_Work task_: Answer with a number only: how many lines of the data contain "sign"?

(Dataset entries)
= = = =

-- ==== Sys2Proof/Machine/Transc.lean ====
section
/-! DEFINITION. Exponential, logarithm, reciprocal square root, tanh and sigmoid of FP32 numbers (R61, R84): fixed-point values whose errors lie far below an ulp,
and the codes that the bounds admit around them. -/

namespace Sys2Proof.Machine

open Sys2Proof

/-- The unit of the fixed-point values of this file. -/
abbrev fxOne : Int := 2 ^ 128

/-- ln 2 in that unit. -/
abbrev fxLn2 : Int := 235865763225513294137944142764154484399

/-- The sum of `y ^ k / k!` over `n` terms that follow the term `t` of index `k - 1`. -/
def expSeries (y : Int) : Nat → Int → Int → Int
  | 0, _, _ => 0
  | n + 1, k, t => let u := t * y / (fxOne * k); u + expSeries y n (k + 1) u

/-- The sum of `p / k + p z² / (k + 2) + …` over `n` terms. -/
def atanhSeries (zz : Int) : Nat → Int → Int → Int
  | 0, _, _ => 0
  | n + 1, k, p => p / k + atanhSeries zz n (k + 2) (p * zz / fxOne)

/-- A finite number in fixed point, rounded down. -/
def fxOf (neg : Bool) (m : Nat) (e : Int) : Int :=
  let v := if 0 ≤ e + 128 then m * p2 (e + 128) else m / p2 (-(e + 128))
  sgnMul neg v

/-- exp of a fixed-point number as a magnitude `m × 2 ^ e` (R84): the argument is reduced by multiples of ln 2. Past 256 a magnitude stands for it that no FP32 code tells
from it. -/
def expMag (x : Int) : Nat × Int :=
  if x < -256 * fxOne then (1, -400) else if 256 * fxOne < x then (1, 300)
  else
    let k := (2 * x + fxLn2) / (2 * fxLn2)
    ((fxOne + expSeries (x - k * fxLn2) 34 1 fxOne).toNat, k - 128)

/-- log of a positive finite number, in fixed point (R84). -/
def logFx (m : Nat) (e : Int) : Int :=
  let b := Nat.log2 m
  let y : Int := m * p2 (128 - b)
  let big := decide (fxOne * fxOne * 2 < y * y)
  let y := if big then y / 2 else y
  let z := (y - fxOne) * fxOne / (y + fxOne)
  2 * atanhSeries (z * z / fxOne) 26 1 z + (e + b + if big then 1 else 0) * fxLn2

/-- The reciprocal square root of a positive finite number as a magnitude (R84). -/
def rsqrtMag (m : Nat) (e : Int) : Nat × Int :=
  let d := if e % 2 = 0 then m else 2 * m
  let h := if e % 2 = 0 then e else e - 1
  (2 ^ 300 / Nat.sqrt (d * 2 ^ 256), -172 - h / 2)

/-- The magnitude of tanh of a finite number (R84): near zero by its series, elsewhere from the exponential of twice the argument. -/
def tanhMag (m : Nat) (e : Int) : Nat × Int :=
  let x := fxOf false m e
  if x < fxOne / 4096 then
    let q := x * x / fxOne
    (m * (fxOne - q / 3 + 2 * (q * q / fxOne) / 15).toNat, e - 128)
  else if 40 * fxOne < x then ((fxOne - 1).toNat, -128)
  else
    let v := expMag (2 * x)
    let a : Int := if 0 ≤ v.2 + 128 then v.1 * p2 (v.2 + 128) else v.1 / p2 (-(v.2 + 128))
    (((a - fxOne) * fxOne / (a + fxOne)).toNat, -128)

/-- The sigmoid of a finite number as a magnitude (R84). -/
def sigmMag (neg : Bool) (m : Nat) (e : Int) : Nat × Int :=
  let v := expMag (-(fxOf false m e))
  let a : Int := if 0 ≤ v.2 + 128 then v.1 * p2 (v.2 + 128) else v.1 / p2 (-(v.2 + 128))
  if neg then (((v.1 : Int) * fxOne / (fxOne + a)).toNat, v.2) else ((fxOne * fxOne / (fxOne + a)).toNat, -128)

/-- Whether an FP32 code without sign lies within `n` steps of `2 ^ q` of a magnitude, with room for the magnitude's own error of 2^(−80) of itself. -/
def nearMag (n : Nat) (q : Int) (a : Nat × Int) (c : Nat) : Bool :=
  match fp32.dec c with
  | .fin _ u w =>
    let lo := min (min w a.2) q - 80
    let v := u * p2 (w - lo)
    let x := a.1 * p2 (a.2 - lo)
    decide (v ≤ x + n * p2 (q - lo) - x / 2 ^ 80) && decide (x + x / 2 ^ 80 ≤ v + n * p2 (q - lo))
  | _ => false

/-- Whether an FP32 code without sign keeps the bound of R84 on results in the subnormal range, beside a magnitude: one subnormal step. -/
def subOk (a : Nat × Int) (c : Nat) : Bool := decide (0x00800000 ≤ c) || nearMag 1 (-149) a c

/-- A code within 2 ulp of a magnitude that is not zero, a subnormal one within one subnormal step of it (R61, R84): a free value picks among them. -/
def ulpPick (v : Nat) (a : Nat × Int) : Nat :=
  let q := fp32.grid a.1 a.2
  let c := fp32.mag rmRNE 0 a.1 a.2
  let ok := [c, c + 1, c - 1, c + 2, c - 2].filter fun c => nearMag 2 q a c && subOk a c
  ok.getD (v % ok.length) c

/-- A finite code for a magnitude outside the domains of R84, free but for the bound on subnormal results. -/
def openPick (v : Nat) (a : Nat × Int) : Nat :=
  let c := v % 0x7F800000
  if subOk a c then c else 0x00800000 + c

end Sys2Proof.Machine
end

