/-- R251 to R258, R262 to R264, R267, R268, R271, R273 to R276, R279: a packet that its link accepted enters its input's buffer with the counts of the input once it finds
room, past others that do not, but for an earlier MG packet of its source and destination; a malformed one and one that the check words of its bank give up are discarded
and counted, and its credits go back; a packet lies in open banks of 248 flits; injection stamps and buffers the first packet of each class that finds room, in its
channel's reserve or in the pool, and discards a malformed one or one of another port's class; an output sends the packet it grants, and another of the same packet's jobs
keeps it; a packet past its residence limit is discarded. A failed bank loses its packets and a spare bank joins, or its flits stay withheld from the pool's credits; a
bank is worn at its limit; a worn bank that has emptied retires; the agent moves a route bank with no resident packet to LOADING, loads entries into it while it loads,
and makes it VALID; the parity moves to a VALID bank alone; a port is admitted or closed by the agent alone. Rests on the model's choices of log entries 2, 24, 27, 111,
126, 148. -/
def Obligations.RouterBuffers : Prop :=
  (∀ (s : State) p w l, s.inputRoom p w.pkt = true → s.landed p [] (w :: l) = some (w, l)) ∧
  (∀ (s : State) p x w l, s.inputRoom p x.pkt = false → s.inputRoom p w.pkt = true → mgOrdered x.pkt w.pkt = false → s.landed p [] (x :: w :: l) = some (w, x :: l)) ∧
  (∀ (s : State) p x w, s.inputRoom p x.pkt = false → mgOrdered x.pkt w.pkt = true → s.landed p [] [x, w] = none) ∧
  (∀ s p b w rest m u, p < 18 → s.landed p [] (s.link p).rxQ = some (w, rest) → s.bankOpen p b = true → s.bankPlace p (banksFrom b) w.pkt.flits = some m →
    u = ((s.setLink p { s.link p with rxQ := rest }).bump (Obj.rtPktsIn p)).bumpBy (Obj.rtFlitsIn p) w.pkt.flits →
    (∀ err, w.pkt.malformed = true → exec (.routerPacketIn p b err) s = .next (((u.bump Obj.dropMalformed).giveBackFlits p w.owed w.pkt).resident w.pkt.parity false)) ∧
    (w.pkt.malformed = false → exec (.routerPacketIn p b none) s = .next (u.enter w.id p w.arrNs m w.owed w.pkt) ∧
      exec (.routerPacketIn p b (some .ce)) s = .next ((u.enter w.id p w.arrNs m w.owed w.pkt).bankCe p b) ∧
      exec (.routerPacketIn p b (some .ue)) s = .next (((u.bump Obj.dropBufferError).giveBackFlits p w.owed w.pkt).resident w.pkt.parity false))) ∧
  (∀ (s : State) port p, port < 18 → p.pool = false →
    s.giveBackFlits port true p = s.setLink port { s.link port with retVc := mput (s.link port).retVc p.vc (mgetD (s.link port).retVc p.vc 0 + p.flits) }) ∧
  (∀ (s : State) p l n m, l.Nodup → s.bankPlace p l n = some m → (∀ b, mgetD m b 0 ≠ 0 → s.bankOpen p b = true ∧ s.bankUse p b + mgetD m b 0 ≤ 248) ∧
    (l.map fun b => mgetD m b 0).foldl (· + ·) 0 = n) ∧
  (∀ s p k t m q u id, 18 ≤ p → p ≤ 22 → s.injectHead p = some (k, t) → k.malformed = false → (k.cls = clsMG ↔ p = 22) →
    q = { k with src := s.fabAddr (if p = 22 then 0 else p - 18), level := 0, parity := s.rd Obj.injectParity, pool := decide (5 < s.vcUse p (8 * k.cls) + k.flits) } →
    s.bankPlace p (List.range 8) q.flits = some m → (id, u) = State.newId (((t.bump (Obj.rtPktsIn p)).bumpBy (Obj.rtFlitsIn p) q.flits).resident q.parity true) →
    exec (.routerInject p none) s = .next (u.enter id p s.now m false q) ∧
    exec (.routerInject p (some .ce)) s = .next ((u.enter id p s.now m false q).bankCe p ((m.head?.map (·.1)).getD 0)) ∧
    exec (.routerInject p (some .ue)) s = .next ((u.bump Obj.dropBufferError).resident q.parity false)) ∧
  (∀ s p k t err, 18 ≤ p → p ≤ 22 → s.injectHead p = some (k, t) → k.malformed = true → exec (.routerInject p err) s = .next (t.bump Obj.dropMalformed)) ∧
  (∀ s p k t err, 18 ≤ p → p ≤ 22 → s.injectHead p = some (k, t) → k.malformed = false → ¬(k.cls = clsMG ↔ p = 22) → exec (.routerInject p err) s = .next (t.bump Obj.dropClass)) ∧
  (∀ s p err, 18 ≤ p → p ≤ 22 → s.injectHead p = none → Idles (.routerInject p err) s) ∧
  (∀ (s : State) p e l, s.canInject p e.pkt = true → s.injectPick p [] (e :: l) = some (e, l)) ∧
  (∀ (s : State) p x e l, s.canInject p x.pkt = false → s.canInject p e.pkt = true → x.pkt.cls ≠ e.pkt.cls → s.injectPick p [] (x :: e :: l) = some (e, x :: l)) ∧
  (∀ (s : State) p x e, s.canInject p x.pkt = false → x.pkt.cls = e.pkt.cls → s.injectPick p [] [x, e] = none) ∧
  (∀ s out e p u v rest, s.granted out = some (e, p) → (takeFirst (fun j => j == (out, p)) e.jobs).map Prod.snd = some rest →
    u = ((s.bump (Obj.rtPktsOut out)).bumpBy (Obj.rtFlitsOut out) p.flits).bump (Obj.rtClassOut out p.cls) →
    v = (if out < 18 ∧ p.probe = false ∧ bit (bits (u.entFor p) 22 18) out = true then u.bump (Obj.rtNonminimal out) else u) →
    exec (.routerPacketSend out) s = .next (State.setJobs ((if p.cls = clsMG then v else { v with router := { v.router with
      lastCl := if p.cls = clsCL then out :: v.router.lastCl.filter (· != out) else v.router.lastCl.filter (· != out) } }).sendOn out e.inPort e.arrNs p) e rest)) ∧
  (∀ (s : State) out port arr p, 18 ≤ out → out < 22 → s.sendOn out port arr p =
    s.setNi (out - 18) { s.niOf (out - 18) with rxQ := (s.niOf (out - 18)).rxQ ++ [{ p with pool := !s.reserveOk out p }] }) ∧
  (∀ (s : State) out port arr p, out < 18 → s.reserveOk out p = true → s.sendOn out port arr p =
    State.linkSend (s.setLink out { s.link out with spentVc := mput (s.link out).spentVc p.vcNext (mgetD (s.link out).spentVc p.vcNext 0 + p.flits) }) out arr
      { p with level := p.level + 1, pool := false }) ∧
  (∀ (s : State) out port arr p, out < 18 → s.reserveOk out p = false → s.sendOn out port arr p =
    State.linkSend (s.setLink out { s.link out with spentPool := (s.link out).spentPool + p.flits }) out arr { p with level := p.level + 1, pool := true }) ∧
  (∀ (s : State) out p, out < 18 → p.probe = false → (s.eligible out p = true ↔ s.portOpen out = true ∧ p.level < 7 ∧ s.creditOk out p = true ∧ (s.link out).holds out p = true)) ∧
  (∀ s id e, s.router.bufs.find? (fun e => decide (e.id = id)) = some e → exec (.residenceLimitExpiry id) s = .next ((s.bump Obj.dropResidence).freeEntry e)) ∧
  (∀ s id p w, s.router.bufs.find? (fun e => decide (e.id = id)) = none → (List.range 18).find? (fun p => (s.link p).rxQ.any fun w => w.id == id) = some p →
    (s.link p).rxQ.find? (fun w => decide (w.id = id)) = some w → exec (.residenceLimitExpiry id) s =
      .next ((((s.setLink p { s.link p with rxQ := (s.link p).rxQ.filter fun x => x.id != id }).bump Obj.dropResidence).giveBackFlits p w.owed w.pkt).resident w.pkt.parity false)) ∧
  (∀ s p b k, p ≤ 22 → b ≤ 7 → s.rd (Obj.rtBankState p b) = ustActive → s.router.bufs.filter (fun e => e.inPort == p && decide (mgetD e.banks b 0 ≠ 0)) = [] → s.router.worn = [] →
    (List.range 8).find? (fun b' => decide (((s.goState (Obj.rtBankState p b) 0x08 (8 * p + b) ustFailed).addFail 0x08 (8 * p + b)).rd (Obj.rtBankState p b') = ustSpare)) = some k →
    exec (.routerBankFail p b) s = .next (((((s.goState (Obj.rtBankState p b) 0x08 (8 * p + b) ustFailed).addFail 0x08 (8 * p + b)).goState (Obj.rtBankState p k) 0x08 (8 * p + k)
      ustActive).event 0x3801 0x08 (8 * p + b) noCtx 2 0 0).mapNote 0x08 (8 * p + k))) ∧
  (∀ s p b u, p ≤ 22 → b ≤ 7 → s.rd (Obj.rtBankState p b) = ustActive → s.router.bufs.filter (fun e => e.inPort == p && decide (mgetD e.banks b 0 ≠ 0)) = [] → s.router.worn = [] →
    u = (s.goState (Obj.rtBankState p b) 0x08 (8 * p + b) ustFailed).addFail 0x08 (8 * p + b) → (List.range 8).find? (fun b' => decide (u.rd (Obj.rtBankState p b') = ustSpare)) = none →
    exec (.routerBankFail p b) s = .next { u.exhausted 0x08 (8 * p + b) 5 false with
      router := { u.router with poolDebt := mput u.router.poolDebt p (mgetD u.router.poolDebt p 0 + 248) } }) ∧
  (∀ (s : State) port bank u, u = s.bumpSat (Obj.rtBankCe port bank) 32 → u.rd (Obj.rtBankCe port bank) < u.rd Obj.rtBankCeLimit → s.bankCe port bank = u) ∧
  (∀ (s : State) port bank u r, u = s.bumpSat (Obj.rtBankCe port bank) 32 → u.rd Obj.rtBankCeLimit ≤ u.rd (Obj.rtBankCe port bank) → s.router.worn.contains (8 * port + bank) = false →
    s.router.told.contains (8 * port + bank) = false → u.rd (Obj.rtBankState port bank) = ustActive → u.spareBank port bank 1 = (r, true) →
    s.bankCe port bank = { r with router := { r.router with worn := r.router.worn ++ [8 * port + bank] } }) ∧
  (∀ s p b, b < 8 → s.router.worn = [8 * p + b] → s.bankUse p b = 0 →
    exec (.wornBankEmptied p b) s = .next (({ s with router := { s.router with worn := [] } }.goState (Obj.rtBankState p b) 0x08 (8 * p + b) ustRetired).mapNote 0x08 (8 * p + b))) ∧
  (∀ s w b, isSteward w = true → b ≤ 1 → s.rd (Obj.routeBankResident b) = 0 → Accepted w (.routeBankLoading w b) s (s.wr (Obj.routeBankState b) 1)) ∧
  (∀ s w b, isSteward w = true → b ≤ 1 → s.rd (Obj.routeBankResident b) ≠ 0 → Denied w (.routeBankLoading w b) s rRefused) ∧
  (∀ s w b, isSteward w = true → b ≤ 1 → Accepted w (.routeBankValid w b) s
    ({ s with router := { s.router with epochs := mput s.router.epochs b (s.rd (Obj.routeBankEpoch b)) } }.wr (Obj.routeBankState b) 2)) ∧
  (∀ s w v, isSteward w = true → v.length = 8 + 8 * leAt v 2 2 → byteAt v 0 ≤ 1 → byteAt v 1 = 0 → 0 < leAt v 2 2 → leAt v 4 4 + leAt v 2 2 ≤ 64 → s.rd (Obj.routeBankState (byteAt v 0)) = 1 →
    ((List.range (leAt v 2 2)).map fun i => leAt v (8 + 8 * i) 8).any (fun e => decide (e / 2 ^ 44 ≠ 0) || bit e 21) = false →
    Accepted w (.routeLoad w v) s { s with router := { s.router with
      routes := putRoutes ((List.range (leAt v 2 2)).map fun i => leAt v (8 + 8 * i) 8) s.router.routes (65536 * (2 * byteAt v 0) + leAt v 4 4) } }) ∧
  (∀ s w v, isSteward w = true → v ≤ 1 → s.rd (Obj.routeBankState v) = 2 → Accepted w (.injectParityWrite w v) s (s.wr Obj.injectParity v)) ∧
  (∀ s w v, isSteward w = true → v ≤ 1 → s.rd (Obj.routeBankState v) ≠ 2 → Denied w (.injectParityWrite w v) s rRefused) ∧
  (∀ s w p, isSteward w = true → p < 18 → Accepted w (.rtAdmitWrite w p 1) s (s.wr (Obj.rtAdmit p) 1)) ∧
  (∀ s w p, isSteward w = true → p < 18 → Accepted w (.rtAdmitWrite w p 0) s ((s.wr (Obj.rtAdmit p) 0).reroute p)) ∧
  (∀ s w p v, isSteward w = false → Denied w (.rtAdmitWrite w p v) s rNoAccess)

= = = =

_Task solution_: 2